Haziq Zikri

Personal information
- Full name: Haziq Zikri bin Elias
- Date of birth: 5 April 1991 (age 33)
- Place of birth: Kuala Lumpur, Malaysia
- Height: 1.79 m (5 ft 10+1⁄2 in)
- Position(s): Striker

Senior career*
- Years: Team / Apps / (Gls)
- 2009: Harimau Muda
- 2010: Harimau Muda B
- 2011: Harimau Muda A
- July 2011 – Oct 2011: → Selangor FA (loan)

= Haziq Zikri Elias =

Malaysian footballer

Haziq Zikri (born 5 April 1991 in Kuala Lumpur) is a Malaysian footballer.
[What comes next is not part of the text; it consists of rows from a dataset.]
/-! ## Dies and the package -/

/-- A change of anything but a die's memories. -/
theorem Die.Sound.same {poison csr cores tlb walkCache counts torus pool optical seqCache kvinvOps channels faults start window inReset}
    (h : d.Sound) : Die.Sound ⟨d.mem, poison, d.commons, csr, cores, tlb, walkCache, counts, torus, pool, optical, seqCache, kvinvOps, channels,
      faults, start, window, inReset⟩ :=
  ⟨h.mem, h.commons⟩

/-- A change of anything but the dies. -/
theorem State.Sound.same {ops nextOp invals sched sys cycle fresh agenda focus} (h : s.Sound) :
    State.Sound ⟨s.die0, s.die1, ops, nextOp, invals, sched, sys, cycle, fresh, agenda, focus⟩ :=
  ⟨h.die0, h.die1⟩

theorem State.Sound.die {i : DieId} (h : s.Sound) : (s.die i).Sound := by
  unfold State.die
  split
  · exact h.die0
  · exact h.die1

theorem State.Sound.setDie {i : DieId} (h : s.Sound) (hd : d.Sound) : (s.setDie i d).Sound := by
  unfold State.setDie
  split
  · exact ⟨hd, h.die1⟩
  · exact ⟨h.die0, hd⟩

theorem State.Sound.ite {c : Prop} [Decidable c] (hs : s.Sound) (ht : t.Sound) : (if c then s else t).Sound := by
  split
  · exact hs
  · exact ht

/-- A further change that is made, or not, after the others. -/
theorem State.Sound.thenIf {c : Prop} [Decidable c] (hs : s.Sound) (f : s.Sound → t.Sound) : (if c then t else s).Sound := (f hs).ite hs

theorem State.Sound.thenUnless {c : Prop} [Decidable c] (hs : s.Sound) (f : s.Sound → t.Sound) : (if c then s else t).Sound := hs.ite (f hs)

/-- A further change that reads the state that the others have left. -/
theorem State.Sound.andThen (hs : s.Sound) (f : s.Sound → t.Sound) : t.Sound := f hs

theorem Eff.Sound.ite {c : Prop} [Decidable c] {a b : Eff} (ha : a.Sound) (hb : b.Sound) : (if c then a else b).Sound := by
  split
  · exact ha
  · exact hb

/-- What one action keeps, its repetition over a list keeps. -/
theorem State.Sound.foldl {f : State → α → State} {l : List α} (h : s.Sound) (hf : ∀ {s : State} (a : α), s.Sound → (f s a).Sound) :
    (l.foldl f s).Sound := by
  induction l generalizing s with
  | nil => exact h
  | cons a l ih => exact ih (hf a h)

theorem State.Sound.foldl_fst {β : Type} {f : State × β → α → State × β} {l : List α} {r : State × β} (h : r.1.Sound)
    (hf : ∀ {r : State × β} (a : α), r.1.Sound → PairSound (f r a)) : (l.foldl f r).1.Sound := by
  induction l generalizing r with
  | nil => exact h
  | cons a l ih => exact ih (hf a h)

/-- A recursion over a list that carries a state and a number keeps the state sound where each of its steps does. -/
theorem PairSound.brecOn {n : Nat} {l : List α}
    {F : (l : List α) → List.below (motive := fun _ => State → Nat → State × Nat) l → State → Nat → State × Nat} (h : s.Sound)
    (hnil : ∀ {s n below}, s.Sound → PairSound (F [] below s n))
    (hcons : ∀ {s n a l below}, (∀ {s n}, s.Sound → PairSound (below.1 s n)) → s.Sound → PairSound (F (a :: l) below s n)) :
    PairSound (List.brecOn l F s n) := by
  induction l generalizing s n with
  | nil => exact hnil h
  | cons a l ih => exact hcons (below := (List.brecOn.go (a :: l) F).2) ih h

theorem State.Sound.reset : State.reset.Sound := ⟨⟨rfl, rfl⟩, ⟨rfl, rfl⟩⟩

/-- A memory operation of a die that keeps what Laws/Memory says is kept. -/
theorem Die.Keeps.sound (hk : d.Keeps e) (h : d.Sound) : e.Sound := ⟨hk.2 h.mem, hk.1.commons ▸ h.commons⟩

end

/-! ## What the functions of Machine/State keep -/

theorem Die.Sound.setCore {d : Die} {n c} (h : d.Sound) : (d.setCore n c).Sound := h.same

theorem State.Sound.setCore {s : State} {c x} (h : s.Sound) : (s.setCore c x).Sound := h.setDie h.die.setCore

theorem State.Sound.setStream {s : State} {i x} (h : s.Sound) : (s.setStream i x).Sound := h.setCore

theorem State.Sound.setCur {s : State} {c} (h : s.Sound) : (s.setCur c).Sound := h.setCore

theorem State.Sound.setMe {s : State} {x} (h : s.Sound) : (s.setMe x).Sound := h.setStream

theorem State.Sound.setDieReg {s : State} {d n v} (h : s.Sound) : (s.setDieReg d n v).Sound := h.setDie h.die.same

/-! ## What the functions of Machine/Memory keep -/

theorem Die.Sound.sliceRead {d : Die} {a n : Nat} (h : d.Sound) : (d.sliceRead a n).1.Sound := (Die.keeps_sliceRead ..).sound h

theorem Die.Sound.sliceWrite {d : Die} {a : Nat} {bs : List Byte} (h : d.Sound) : (d.sliceWrite a bs).1.Sound :=
  (Die.keeps_sliceWrite ..).sound h

theorem Die.Sound.sliceRmw {d : Die} {a n : Nat} {f : Nat → Option Nat} (h : d.Sound) : (d.sliceRmw a n f).1.Sound :=
  (Die.keeps_sliceRmw ..).sound h

theorem Die.Sound.l1Read {d : Die} {core a n : Nat} (h : d.Sound) : (d.l1Read core a n).1.Sound := (Die.keeps_l1Read ..).sound h

theorem Die.Sound.l1Write {d : Die} {core a : Nat} {bs : List Byte} (h : d.Sound) : (d.l1Write core a bs).1.Sound :=
  (Die.keeps_l1Write ..).sound h

theorem Die.Sound.poke {d : Die} {a : Nat} {bs : List Byte} (h : d.Sound) : (d.poke a bs).Sound := (Die.keeps_poke ..).sound h

/-! ## What the functions of Machine/Ops keep -/

theorem State.Sound.setX {s : State} {n v} (h : s.Sound) : (s.setX n v).Sound := h.setMe

theorem State.Sound.setSteer {s : State} {n v} (h : s.Sound) : (s.setSteer n v).Sound := h.setMe

theorem State.Sound.setCond {s : State} {n c} (h : s.Sound) : (s.setCond n c).Sound := h.setSteer

theorem State.Sound.setCap {s : State} {n c} (h : s.Sound) : (s.setCap n c).Sound := h.setCur

theorem State.Sound.setMask {s : State} {n v} (h : s.Sound) : (s.setMask n v).Sound := h.ite h.setCur

theorem State.Sound.note {s : State} {n} (h : s.Sound) : (s.note n).Sound := h.same

theorem State.Sound.count {s : State} {d n k} (h : s.Sound) : (s.count d n k).Sound := h.setDieReg

theorem State.Sound.setFaults {s : State} {d q} (h : s.Sound) : (s.setFaults d q).Sound := h.setDie h.die.same

theorem State.Sound.pokeDie {s : State} {d a bs} (h : s.Sound) : (s.pokeDie d a bs).Sound := h.setDie h.die.poke

theorem State.Sound.writeEntry {s : State} {d e} (h : s.Sound) : (s.writeEntry d e).Sound :=
  (h.pokeDie.setFaults.setDieReg.thenIf (·.note)).thenIf (·.note)

theorem State.Sound.post {s : State} {d e} (h : s.Sound) : (s.post d e).Sound :=
  h.count.ite ((h.setFaults.writeEntry.thenIf (·.count)).ite h.setFaults.setFaults.count)

theorem State.Sound.takeFault {s : State} {i f} (h : s.Sound) : (s.takeFault i f).Sound := h.setStream.post

theorem State.Sound.postNote {s : State} {i f} (h : s.Sound) : (s.postNote i f).Sound := h.post

theorem State.Sound.signal {s : State} {i next prev also} (h : s.Sound) : (s.signal i next prev also).Sound :=
  (h.setCore.ite h.setStream).ite h

theorem State.Sound.settle {s : State} {i op} (h : s.Sound) : (s.settle i op).Sound := h.setStream.foldl (fun _ hs => hs.setCore)

theorem State.Sound.postClasses {s : State} {i due} (h : s.Sound) : (s.postClasses i due).Sound := h.foldl (fun _ hs => hs.postNote)

theorem State.Sound.retireFlags {s : State} {i cs} (h : s.Sound) : (s.retireFlags i cs).Sound := h.setStream.postClasses.setStream

theorem State.Sound.setPc {s : State} {i pc st} (h : s.Sound) : (s.setPc i pc st).Sound := h.setStream

theorem State.Sound.retire {s : State} {i width cs} (h : s.Sound) : (s.retire i width cs).Sound := h.retireFlags.setPc

theorem State.Sound.take {s : State} {y} (h : s.Sound) : (s.take y).Sound := h.setMe

theorem State.Sound.awake {s : State} (h : s.Sound) : s.awake.Sound := h.setMe

theorem State.Sound.blocked {s : State} {w} (h : s.Sound) : (s.blocked w).Sound := h.setMe

theorem sound_finish {s0 : State} {i} {a : Eff} (hs0 : s0.Sound) (ha : a.Sound) : (finish s0 i a).Sound := by
  unfold finish
  split
  · exact (State.Sound.awake ha).retire.signal
  · exact (State.Sound.awake ha).retireFlags.setPc.signal
  · exact hs0.blocked
  · exact State.Sound.setMe ha
  · exact State.Sound.setMe ha
  · exact hs0.takeFault
  · exact (State.Sound.setMe ha).takeFault
  · exact State.Sound.takeFault ha
  · exact (State.Sound.awake ha).retire.signal
  · exact State.Sound.setMe ha
  · exact State.Sound.setMe ha
  · exact State.Sound.awake ha

theorem State.Sound.issue {s : State} {i} {body : State → Eff} (h : s.Sound) (hbody : ∀ {x0 : State}, x0.Sound → (body x0).Sound) :
    Lands (s.issue i body) := by
  unfold State.issue
  split
  · exact h.takeFault
  split
  · exact h
  split
  · exact h.blocked
  split
  · exact h.blocked
  next e => exact ((hbody h.take).of_eq e : State.Sound _).setMe
  · exact h.takeFault
  next e => exact ((hbody h.take).of_eq e : State.Sound _).setMe.takeFault
  · dsimp only
    split
    · split
      · exact sound_finish h.setCur (hbody h.setCur.take)
      · exact h.setMe
    · exact sound_finish h (hbody h.take)

theorem State.Sound.acknowledge {s : State} {d f n want} (h : s.Sound) : (s.acknowledge d f n want).Sound := h.setDie h.die.same

theorem State.Sound.resumeAfter {s : State} {i} (h : s.Sound) : (s.resumeAfter i).Sound := by
  unfold State.resumeAfter
  dsimp only
  split
  · exact h.setStream.retire.signal
  · exact h.setStream.retire

theorem State.Sound.restart {s : State} {i e} (h : s.Sound) : (s.restart i e).Sound :=
  ((h.thenIf (·.setCore)).thenUnless (·.setCore)).andThen fun hs => hs.resumeAfter.ite hs.setStream

/-! ## What the functions of Machine/Torus keep -/

theorem State.Sound.otherSplit {s : State} {num gib} (h : s.Sound) : (s.otherSplit num gib).Sound :=
  h.ite (h.foldl (fun _ hs => hs.setDie hs.die.same))

theorem State.Sound.setPeer {s : State} {d n v} (h : s.Sound) : (s.setPeer d n v).Sound := h.setDie h.die.same

theorem State.Sound.inject {s : State} {d p} (h : s.Sound) : (s.inject d p).Sound := by
  unfold State.inject
  split
  · exact h.setDie h.die.same
  · exact h.note
  · exact h.setDie h.die.same
  · exact h

/-! ## What the functions of Machine/Remote keep -/

theorem State.Sound.countAccess {s : State} {d asid va target} (h : s.Sound) : (s.countAccess d asid va target).Sound :=
  h.ite (h.ite ((h.setDie h.die.same).post.ite (h.setDie h.die.same)))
He recently played for Harimau Muda A in the Malaysia Super League.

==Career==
Haziq is Malaysian-born but raised in the United Kingdom. He was noticed by the Football Association of Malaysia in November 2008, and recruited to join the Football Association of Malaysia. The association gave Haziq a contract to play for the newly created, Harimau Muda that was set to join the 2009 Premier League season.

Haziq was officially part of the Harimau Muda squad in 2009. Haziq later joined the Malaysia national under-19 team for the 2010 AFC U-19 Championship qualification. Harimau Muda later won the 2009 Premier League Malaysia.

After Harimau Muda was split into two teams and Haziq was chosen to play for the Harimau Muda A team. He left Harimau Muda A in July 2011 to join the former champions, Selangor FA alongside 3 others Harimau Muda players. Haziq will join Selangor on a loan for the Malaysia Cup.

Currently he is in United Kingdom to further his studies at the Hartpury College.